# Do pigeons go "broody"?



## pinkyglory123 (Jun 28, 2013)

A hen of mine appears to have paired up with a cock. This hen was an avid flyer-twice a day circling the farm and then disappearing for an hour before returning to the coop. This was when she was a single bird. Now that she has paired up she is no longer doing this. When the cock bird goes on a short flight she remains behind and is much quieter and I was wondering, do pigeons go broody? It is a drastic change and she looks like a broody hen....hoping she is not ill?


----------



## Majd (Apr 6, 2013)

Yeah... I don't think she's ill or anything. ... when in pairs and preparing to have families pigeons in general (especially females) prefer to stay close to their home and be occupied in the mating rituals and eggs and babies..... before she had an empty mind no mate no nothing... so she enjoyed a nice flight... some of the flyers here think that females tend to land home quickly and stimulate others to do the same.... so noone (other than me) would like to fly females... the all fly cocks.... but don't worry she's preparing herself to raise a family. ...


----------



## Majd (Apr 6, 2013)

Yeah.. I forgot to tell you that they go broody when they lay their 2 eggs... not like chickens. ... it's like other birds... they lay their eggs in their nest and rare their young.... very different from chickens.....


----------



## pinkyglory123 (Jun 28, 2013)

Thanks, I am glad this is likely natural behavior. He is courting and she is....lost in space! Both are very nice birds-although he was intended for another very similar in type to him. I guess I had better get a nest area set up. Pronto! Both birds have lovely temperaments but are very different in type. Oh well love is blind they say.
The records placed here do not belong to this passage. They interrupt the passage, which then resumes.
-- ==== Sys2Proof/Machine/State.lean ====
section
/-! DEFINITION. The state of OUIB (10_state.md) as plain data, the reasons a step can stop, and the state after
reset (70_reset_and_hazards.md R361). -/

namespace Sys2Proof.Machine

/-- `MODE`, 2 bits: BOOT = 0, RUN = 1, HALTED = 2, FAULTED = 3 (10_state.md R32). -/
inductive Mode where
  | boot
  | run
  | halted
  | faulted
  deriving DecidableEq, Repr

/-- `FAULT_CODE`, 4 bits: the codes 0x0 to 0xC in the order of 60_exceptions.md R321; 0xD to 0xF are never
raised. -/
inductive FaultCode where
  | none
  | illegalOp
  | wrongContext
  | irqNotMasked
  | clockNotRunning
  | clockAlreadyInit
  | badGaugeIndex
  | gaugeSequence
  | badSignalIndex
  | badFrame
  | filterMismatch
  | badFilterList
  | configTwice
  deriving DecidableEq, Repr

/-- `FILT[k]`, one receive filter (10_state.md R42). -/
structure FilterRec where
  valid : Bool
  ext : Bool
  id : BitVec 29
  mask : BitVec 29
  deriving DecidableEq, Repr

/-- A filter record after reset: no field set, so not valid (10_state.md R42). -/
def FilterRec.zero : FilterRec := ⟨false, false, 0, 0⟩

/-- `SIG[s]`, one telemetry signal (10_state.md R44). -/
structure SigRec where
  valid : Bool
  value : Half
  srcExt : Bool
  srcId : BitVec 29
  ts : Word
  deriving DecidableEq, Repr

/-- A signal after reset: every field 0 (10_state.md R44). -/
def SigRec.zero : SigRec := ⟨false, 0, false, 0, 0⟩

/-- `ZSTATE`: UNZEROED = 0, ZEROING = 1, READY = 2; the value 3 is never held (10_state.md R45). -/
inductive ZState where
  | unzeroed
  | zeroing
  | ready
  deriving DecidableEq, Repr

/-- `GAUGE[g]`, one stepper gauge (10_state.md R45). -/
structure GaugeRec where
  zstate : ZState
  cur : Half
  tgt : Half
  lastT : Word
  phase : BitVec 3
  pins : BitVec 4
  deriving DecidableEq, Repr

/-- A gauge after reset: UNZEROED, all coils off (10_state.md R45). -/
def GaugeRec.zero : GaugeRec := ⟨.unzeroed, 0, 0, 0, 0, 0⟩

/-- An event of the output history (00_scope.md R10, 10_state.md R50). -/
inductive OutEvent where
  /-- TX_REQ(ID, EXT, DLC, D[0..DLC-1]) (41_can.md R210). -/
  | txReq (id : BitVec 29) (ext : Bool) (dlc : BitVec 4) (data : List Byte)
  /-- CFG_OUT(K, E[0..K-1]) (41_can.md R191). -/
  | cfgOut (k : Nat) (entries : List FilterEntry)
  /-- DIAG_ERR(code) (41_can.md R217). -/
  | diagErr (code : Word)
  deriving DecidableEq, Repr

/-- A result record {V, B, D, F, S, Q}; a field the command does not name is 0 (30_encoding.md R126). -/
structure Result where
  v : Bool := false
  b : Bool := false
  d : Word := 0
  f : Frame := Frame.zero
  s : SigRec := SigRec.zero
  q : GaugeRec := GaugeRec.zero
  deriving DecidableEq, Repr

/-- What the environment does in one step: offer a command on a port (00_scope.md R12, 20_memory.md R91) or reset
the block (70_reset_and_hazards.md R360). The MODEL's own, not the spec's (assumption log entry 1). -/
inductive EnvEvent where
  | offer (port : Port) (cmd : Word) (side : List Word)
  | reset
  deriving DecidableEq, Repr

/-- The state of the block, with its parameters and its environment. -/
structure State where
  /-- The block's parameters; no operation changes them (00_scope.md R8, 70_reset_and_hazards.md R362). -/
  cfg : Config
  /-- `MODE` (10_state.md R32). -/
  mode : Mode
  /-- `FAULT_CODE` (10_state.md R33). -/
  faultCode : FaultCode
  /-- `FAULT_OP`: the OP field of the faulting command (10_state.md R33). -/
  faultOp : BitVec 6
  /-- `FAULT_PORT`: 0 = MAIN, 1 = IRQ (10_state.md R33). -/
  faultPort : Port
  /-- `IRQ_EN` (10_state.md R34). -/
  irqEn : Bool
  /-- `CFG_DONE` (10_state.md R35). -/
  cfgDone : Bool
  /-- `CLOCK` (10_state.md R36). -/
  clock : Word
  /-- `SLOT[0..N-1]` (10_state.md R37). -/
  slot : List Frame
  /-- `HEAD` (10_state.md R38). -/
  head : Half
  /-- `HWRAP` (10_state.md R38). -/
  hwrap : Bool
  /-- `TAIL` (10_state.md R39). -/
  tail : Half
  /-- `TWRAP` (10_state.md R39). -/
  twrap : Bool
  /-- `FILT[0..M-1]` (10_state.md R42). -/
  filt : List FilterRec
  /-- `ERR_FLAG` (10_state.md R43). -/
  errFlag : Bool
  /-- `ERR_CODE` (10_state.md R43). -/
  errCode : Word
  /-- `SIG[0..S-1]` (10_state.md R44). -/
  sig : List SigRec
  /-- `GAUGE[0..G-1]` (10_state.md R45). -/
  gauge : List GaugeRec
  /-- The output history, oldest event first (00_scope.md R10, 10_state.md R50). -/
  out : List OutEvent
  /-- The result channel of the MAIN port, oldest record first (30_encoding.md R126). -/
  resMain : List Result
  /-- The result channel of the IRQ port, oldest record first (30_encoding.md R126). -/
  resIrq : List Result
  /-- The MODEL's own: what the environment does from here on, the next event first (assumption log entry 1). -/
  env : List EnvEvent
  /-- The MODEL's own: the port of the command being handled (assumption log entry 1). -/
  port : Port
  deriving DecidableEq, Repr

/-- The reasons a step stops for something the spec gives no effect. The spec's own faults are no reason to stop:
they are a next state (60_exceptions.md R322). -/
inductive Fault where
  /-- Raised by the fetch of an offered command whose side band does not hold the number of words that its command
  word fixes (30_encoding.md R119): no such offer exists on the hardware. Safe: the model stops. -/
  | sideBandLength
  deriving DecidableEq, Repr

/-- The reasons the model gives no step. -/
inductive Refusal where
  /-- The instruction has no meaning yet; raised by no arm. Safe. -/
  | notModelled (mnemonic : String)
  /-- Raised by the fetch where the parameters are outside the bounds of 00_scope.md R7 or DECODE_TABLE is not
  well-formed: "The model refuses" such a configuration (41_can.md R206, 93_implementation_defined.md I17, I18).
  Safe. -/
  | badConfiguration
  deriving DecidableEq, Repr

/-- The block with parameters `c` right after reset (70_reset_and_hazards.md R361), its environment idle. -/
def State.resetWith (c : Config) : State :=
  { cfg := c
    mode := .boot
    faultCode := .none
    faultOp := 0
    faultPort := .main
    irqEn := false
    cfgDone := false
    clock := 0
    slot := List.replicate c.fifoDepth Frame.zero
    head := 0
    hwrap := false
    tail := 0
    twrap := false
    filt := List.replicate c.numFilters FilterRec.zero
    errFlag := false
    errCode := 0
    sig := List.replicate c.numSignals SigRec.zero
    gauge := List.replicate c.numGauges GaugeRec.zero
    out := []
    resMain := []
    resIrq := []
    env := []
    port := .main }

/-- The machine right after reset. Its parameters are CFG-V, a DESIGN CHOICE (assumption log entry 2): the spec
fixes none. -/
def State.reset : State := State.resetWith Config.cfgV

end Sys2Proof.Machine
end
Thanks for your response it is very reassuring.


----------



## Majd (Apr 6, 2013)

Hehehe... I had a couple that weren't similar either... the male was so big and she was so small and lovely. ... but they had wonderful offsprings.... they don't know that pigeons are breeds or anything. .. pigeons are pigeons for them..


----------



## Majd (Apr 6, 2013)

Do you lock them at night or they roost somewhere on your farm?? You don't need to get them a nest area or anything if they stay around in the farm.... they will choose a nice hidden place and lay their eggs in... and the male and female will incubate the eggs and feed their young..


----------



## pinkyglory123 (Jun 28, 2013)

That is exactly it-he is a nice bird but BIG. She is petite and lovely. He actually ditched the feminine version of himself as soon as he laid eyes on "Iris". And she has been lost in space ever since.


----------



## pinkyglory123 (Jun 28, 2013)

And yes, they have a coop but can go in and out at will. They always go in at night. Actually now that they are a pair they rarely go out anymore. Like an old married couple. Not sure if they need a nest box but a couch and a TV is a must for these two!


----------



## pinkyglory123 (Jun 28, 2013)

Tonight I hung a egg crate filled with straw. No exaggeration the hen was in it immediately and the cock to follow. 
Better get another cock bird for the lone jilted hen!


----------



## Abdulbaki (Jul 31, 2013)

Are they still together?
She could be going to somewhere else while absent.
yes pigeons are very interesting, and in each phase they act differently, for instance a single cock will not act like a cock with an eggy hen. or when hens are alone and looking for a mate they look very wild and will fly and mate with any cock, but after hatching babies she feed them the half way and leave the rest of the duty to the cock!


----------